EXERCISE REQUIREMENTS =
As the answer, set down the lines below from the one containing "theorem quiet_takeVoice (v" through the one containing "(primingRequest v c", exactly and inclusively, and no others.

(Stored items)

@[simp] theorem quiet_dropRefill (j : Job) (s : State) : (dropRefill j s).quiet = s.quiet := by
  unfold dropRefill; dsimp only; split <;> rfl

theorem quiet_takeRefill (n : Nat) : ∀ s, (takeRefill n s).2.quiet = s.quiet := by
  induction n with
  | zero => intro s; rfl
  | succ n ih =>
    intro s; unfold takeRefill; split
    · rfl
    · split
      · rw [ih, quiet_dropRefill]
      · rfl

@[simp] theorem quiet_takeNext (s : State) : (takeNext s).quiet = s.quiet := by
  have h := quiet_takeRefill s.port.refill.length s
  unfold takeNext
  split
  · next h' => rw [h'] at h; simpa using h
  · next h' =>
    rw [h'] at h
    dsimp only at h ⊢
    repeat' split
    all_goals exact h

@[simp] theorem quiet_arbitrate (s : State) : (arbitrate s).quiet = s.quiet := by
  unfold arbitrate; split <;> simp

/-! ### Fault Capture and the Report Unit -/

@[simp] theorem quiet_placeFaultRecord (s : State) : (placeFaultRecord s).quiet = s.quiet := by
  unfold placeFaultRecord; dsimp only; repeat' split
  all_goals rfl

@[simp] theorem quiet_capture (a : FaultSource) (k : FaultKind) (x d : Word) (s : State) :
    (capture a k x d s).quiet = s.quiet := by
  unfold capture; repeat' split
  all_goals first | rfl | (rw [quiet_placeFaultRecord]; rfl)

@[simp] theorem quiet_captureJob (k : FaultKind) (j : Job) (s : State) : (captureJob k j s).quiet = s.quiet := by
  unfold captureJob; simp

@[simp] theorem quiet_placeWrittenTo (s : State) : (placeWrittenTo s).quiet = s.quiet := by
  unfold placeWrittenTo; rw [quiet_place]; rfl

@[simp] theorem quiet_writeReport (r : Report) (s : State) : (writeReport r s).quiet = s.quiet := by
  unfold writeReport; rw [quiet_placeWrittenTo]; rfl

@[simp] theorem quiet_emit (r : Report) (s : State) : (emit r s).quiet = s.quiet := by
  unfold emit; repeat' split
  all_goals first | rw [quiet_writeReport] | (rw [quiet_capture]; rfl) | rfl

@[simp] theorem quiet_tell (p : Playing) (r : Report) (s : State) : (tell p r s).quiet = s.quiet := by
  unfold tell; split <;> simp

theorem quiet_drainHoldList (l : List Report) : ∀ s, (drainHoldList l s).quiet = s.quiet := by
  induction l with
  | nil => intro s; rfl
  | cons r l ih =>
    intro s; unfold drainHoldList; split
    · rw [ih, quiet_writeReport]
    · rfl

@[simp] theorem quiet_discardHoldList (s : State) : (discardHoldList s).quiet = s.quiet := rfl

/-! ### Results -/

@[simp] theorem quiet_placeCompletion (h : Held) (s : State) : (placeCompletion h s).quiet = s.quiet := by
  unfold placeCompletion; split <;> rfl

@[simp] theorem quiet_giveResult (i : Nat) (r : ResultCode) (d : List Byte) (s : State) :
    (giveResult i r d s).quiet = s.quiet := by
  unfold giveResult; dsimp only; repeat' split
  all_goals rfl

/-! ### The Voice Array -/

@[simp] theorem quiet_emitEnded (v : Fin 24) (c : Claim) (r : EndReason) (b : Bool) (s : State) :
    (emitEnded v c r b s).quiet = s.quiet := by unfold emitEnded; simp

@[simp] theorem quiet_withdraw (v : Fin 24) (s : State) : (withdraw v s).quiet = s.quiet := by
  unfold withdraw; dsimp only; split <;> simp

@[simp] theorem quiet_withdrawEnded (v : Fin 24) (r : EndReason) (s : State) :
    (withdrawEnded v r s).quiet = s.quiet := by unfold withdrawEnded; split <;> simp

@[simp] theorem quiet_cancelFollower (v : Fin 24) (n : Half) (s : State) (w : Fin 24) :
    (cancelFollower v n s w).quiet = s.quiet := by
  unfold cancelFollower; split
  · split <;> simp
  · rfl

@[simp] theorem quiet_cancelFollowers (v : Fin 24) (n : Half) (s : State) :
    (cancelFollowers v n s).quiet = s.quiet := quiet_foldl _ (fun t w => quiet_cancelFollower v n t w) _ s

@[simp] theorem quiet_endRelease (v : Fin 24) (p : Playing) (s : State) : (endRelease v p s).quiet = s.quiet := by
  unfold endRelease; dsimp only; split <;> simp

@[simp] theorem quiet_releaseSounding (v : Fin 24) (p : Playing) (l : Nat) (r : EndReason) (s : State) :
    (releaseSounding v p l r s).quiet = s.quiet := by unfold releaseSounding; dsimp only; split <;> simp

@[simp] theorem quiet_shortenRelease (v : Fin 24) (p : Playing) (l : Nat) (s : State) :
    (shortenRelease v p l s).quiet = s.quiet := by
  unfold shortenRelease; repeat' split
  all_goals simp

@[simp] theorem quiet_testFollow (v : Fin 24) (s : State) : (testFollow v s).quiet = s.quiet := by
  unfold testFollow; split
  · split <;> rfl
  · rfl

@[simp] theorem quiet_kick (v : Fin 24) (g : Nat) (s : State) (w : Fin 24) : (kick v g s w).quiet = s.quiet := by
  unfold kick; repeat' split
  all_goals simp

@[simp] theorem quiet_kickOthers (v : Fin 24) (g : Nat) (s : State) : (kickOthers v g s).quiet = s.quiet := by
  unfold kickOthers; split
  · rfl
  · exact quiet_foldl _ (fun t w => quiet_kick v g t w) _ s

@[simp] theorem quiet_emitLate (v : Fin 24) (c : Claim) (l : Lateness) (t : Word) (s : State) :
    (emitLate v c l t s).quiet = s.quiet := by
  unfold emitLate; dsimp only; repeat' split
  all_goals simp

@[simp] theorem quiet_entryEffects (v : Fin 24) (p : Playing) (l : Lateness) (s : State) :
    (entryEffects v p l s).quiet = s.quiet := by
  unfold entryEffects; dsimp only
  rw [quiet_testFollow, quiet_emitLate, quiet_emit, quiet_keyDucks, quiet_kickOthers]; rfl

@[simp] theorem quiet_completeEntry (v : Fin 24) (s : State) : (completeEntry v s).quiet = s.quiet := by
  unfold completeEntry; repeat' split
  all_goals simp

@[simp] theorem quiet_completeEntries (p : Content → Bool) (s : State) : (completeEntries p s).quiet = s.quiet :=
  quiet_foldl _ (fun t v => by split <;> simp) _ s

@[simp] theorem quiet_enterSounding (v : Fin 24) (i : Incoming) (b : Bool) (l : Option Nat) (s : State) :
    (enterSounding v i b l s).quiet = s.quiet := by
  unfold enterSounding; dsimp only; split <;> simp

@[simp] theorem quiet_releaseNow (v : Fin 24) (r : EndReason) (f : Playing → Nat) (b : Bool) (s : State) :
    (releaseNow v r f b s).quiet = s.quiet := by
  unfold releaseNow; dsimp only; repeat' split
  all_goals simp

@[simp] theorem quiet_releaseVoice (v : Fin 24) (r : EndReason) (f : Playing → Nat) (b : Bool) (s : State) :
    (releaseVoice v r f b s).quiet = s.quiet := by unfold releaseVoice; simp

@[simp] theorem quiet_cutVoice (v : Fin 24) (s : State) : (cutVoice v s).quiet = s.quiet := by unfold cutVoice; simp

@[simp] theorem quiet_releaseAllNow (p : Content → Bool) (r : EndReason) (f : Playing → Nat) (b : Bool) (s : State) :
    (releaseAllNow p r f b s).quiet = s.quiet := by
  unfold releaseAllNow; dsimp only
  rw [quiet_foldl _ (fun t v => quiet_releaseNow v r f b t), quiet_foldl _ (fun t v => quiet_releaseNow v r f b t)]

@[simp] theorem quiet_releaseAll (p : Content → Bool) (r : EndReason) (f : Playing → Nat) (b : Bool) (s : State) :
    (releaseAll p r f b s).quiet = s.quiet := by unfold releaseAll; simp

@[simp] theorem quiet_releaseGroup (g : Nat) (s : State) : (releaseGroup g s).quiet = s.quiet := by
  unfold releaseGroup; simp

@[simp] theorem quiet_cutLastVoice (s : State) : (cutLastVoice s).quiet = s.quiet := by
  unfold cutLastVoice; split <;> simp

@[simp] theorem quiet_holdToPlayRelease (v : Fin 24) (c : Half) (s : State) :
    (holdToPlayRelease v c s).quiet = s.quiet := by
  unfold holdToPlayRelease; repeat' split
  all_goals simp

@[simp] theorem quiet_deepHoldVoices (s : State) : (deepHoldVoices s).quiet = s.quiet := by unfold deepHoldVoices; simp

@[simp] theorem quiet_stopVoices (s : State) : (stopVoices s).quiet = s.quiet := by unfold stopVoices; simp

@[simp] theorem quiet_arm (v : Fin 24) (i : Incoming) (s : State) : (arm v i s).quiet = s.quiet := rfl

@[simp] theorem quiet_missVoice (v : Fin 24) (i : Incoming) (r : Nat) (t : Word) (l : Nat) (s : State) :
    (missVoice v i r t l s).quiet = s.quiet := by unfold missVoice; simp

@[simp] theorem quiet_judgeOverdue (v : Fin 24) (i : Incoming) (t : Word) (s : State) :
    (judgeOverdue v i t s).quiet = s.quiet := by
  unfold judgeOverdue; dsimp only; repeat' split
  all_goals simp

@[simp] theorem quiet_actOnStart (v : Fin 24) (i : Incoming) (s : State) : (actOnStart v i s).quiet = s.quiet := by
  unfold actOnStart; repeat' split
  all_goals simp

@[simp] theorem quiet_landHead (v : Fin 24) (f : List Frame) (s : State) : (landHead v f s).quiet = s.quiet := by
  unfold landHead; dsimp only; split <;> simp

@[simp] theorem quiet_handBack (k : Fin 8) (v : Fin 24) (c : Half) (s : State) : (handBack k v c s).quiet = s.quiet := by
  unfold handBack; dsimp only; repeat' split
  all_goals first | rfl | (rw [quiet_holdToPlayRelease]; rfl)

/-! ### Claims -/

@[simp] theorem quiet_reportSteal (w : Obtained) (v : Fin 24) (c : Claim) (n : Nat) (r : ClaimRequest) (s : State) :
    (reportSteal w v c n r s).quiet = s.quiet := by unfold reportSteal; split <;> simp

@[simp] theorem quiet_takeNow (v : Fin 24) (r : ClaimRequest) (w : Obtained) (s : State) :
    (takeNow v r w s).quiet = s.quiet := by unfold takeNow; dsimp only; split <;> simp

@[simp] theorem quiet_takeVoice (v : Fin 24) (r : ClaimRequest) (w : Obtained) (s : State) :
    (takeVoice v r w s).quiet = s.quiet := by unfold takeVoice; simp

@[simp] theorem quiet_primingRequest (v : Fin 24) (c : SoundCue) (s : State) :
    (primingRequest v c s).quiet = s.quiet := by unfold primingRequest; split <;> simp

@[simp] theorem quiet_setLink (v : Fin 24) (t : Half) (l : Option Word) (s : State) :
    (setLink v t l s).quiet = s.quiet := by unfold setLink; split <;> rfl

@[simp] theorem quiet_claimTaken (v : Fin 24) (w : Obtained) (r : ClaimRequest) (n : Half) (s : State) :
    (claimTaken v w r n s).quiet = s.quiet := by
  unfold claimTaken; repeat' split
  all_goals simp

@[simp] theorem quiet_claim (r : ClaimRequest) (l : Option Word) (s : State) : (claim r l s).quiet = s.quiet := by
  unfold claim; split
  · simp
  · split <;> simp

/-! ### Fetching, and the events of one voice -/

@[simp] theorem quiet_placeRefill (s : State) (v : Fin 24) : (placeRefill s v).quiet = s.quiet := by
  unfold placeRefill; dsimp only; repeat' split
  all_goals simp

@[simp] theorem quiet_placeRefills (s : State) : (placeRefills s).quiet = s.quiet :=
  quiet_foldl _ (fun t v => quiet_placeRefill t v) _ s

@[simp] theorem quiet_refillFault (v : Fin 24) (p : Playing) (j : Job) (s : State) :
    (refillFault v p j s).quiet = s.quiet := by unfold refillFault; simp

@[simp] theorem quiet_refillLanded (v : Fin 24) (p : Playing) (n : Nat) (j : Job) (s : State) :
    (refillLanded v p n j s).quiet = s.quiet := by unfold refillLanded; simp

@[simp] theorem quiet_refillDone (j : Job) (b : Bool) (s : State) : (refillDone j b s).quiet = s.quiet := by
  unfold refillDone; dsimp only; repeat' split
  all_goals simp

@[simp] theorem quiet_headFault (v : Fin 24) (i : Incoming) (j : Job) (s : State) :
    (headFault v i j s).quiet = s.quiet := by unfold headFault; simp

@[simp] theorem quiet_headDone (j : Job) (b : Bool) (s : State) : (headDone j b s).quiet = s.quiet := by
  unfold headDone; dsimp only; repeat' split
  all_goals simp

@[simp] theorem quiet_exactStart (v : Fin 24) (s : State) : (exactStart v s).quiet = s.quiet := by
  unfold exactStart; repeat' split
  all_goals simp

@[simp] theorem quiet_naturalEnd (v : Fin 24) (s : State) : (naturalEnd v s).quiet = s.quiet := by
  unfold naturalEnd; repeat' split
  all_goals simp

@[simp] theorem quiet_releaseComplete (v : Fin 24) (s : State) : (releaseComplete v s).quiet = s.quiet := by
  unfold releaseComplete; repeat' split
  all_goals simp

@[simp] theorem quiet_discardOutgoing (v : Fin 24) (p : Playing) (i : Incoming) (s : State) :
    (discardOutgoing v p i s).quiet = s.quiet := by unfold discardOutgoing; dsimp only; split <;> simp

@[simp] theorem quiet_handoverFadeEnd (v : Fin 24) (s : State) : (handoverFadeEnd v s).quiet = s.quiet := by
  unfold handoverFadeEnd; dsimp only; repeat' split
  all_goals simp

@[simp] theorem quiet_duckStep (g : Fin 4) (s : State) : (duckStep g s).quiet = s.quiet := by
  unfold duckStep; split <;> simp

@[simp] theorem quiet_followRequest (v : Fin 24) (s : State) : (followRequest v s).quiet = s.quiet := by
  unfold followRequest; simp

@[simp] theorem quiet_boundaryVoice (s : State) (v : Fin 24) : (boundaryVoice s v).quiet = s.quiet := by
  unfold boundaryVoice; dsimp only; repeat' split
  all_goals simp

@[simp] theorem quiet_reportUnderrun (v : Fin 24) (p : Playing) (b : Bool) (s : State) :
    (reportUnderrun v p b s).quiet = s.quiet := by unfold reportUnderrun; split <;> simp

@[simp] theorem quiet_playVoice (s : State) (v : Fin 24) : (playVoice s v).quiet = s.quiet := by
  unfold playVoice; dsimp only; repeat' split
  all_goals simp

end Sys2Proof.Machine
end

RESPONSE TO THIS EXERCISE =
@[simp] theorem quiet_takeVoice (v : Fin 24) (r : ClaimRequest) (w : Obtained) (s : State) :
    (takeVoice v r w s).quiet = s.quiet := by unfold takeVoice; simp

@[simp] theorem quiet_primingRequest (v : Fin 24) (c : SoundCue) (s : State) :
    (primingRequest v c s).quiet = s.quiet := by unfold primingRequest; split <;> simp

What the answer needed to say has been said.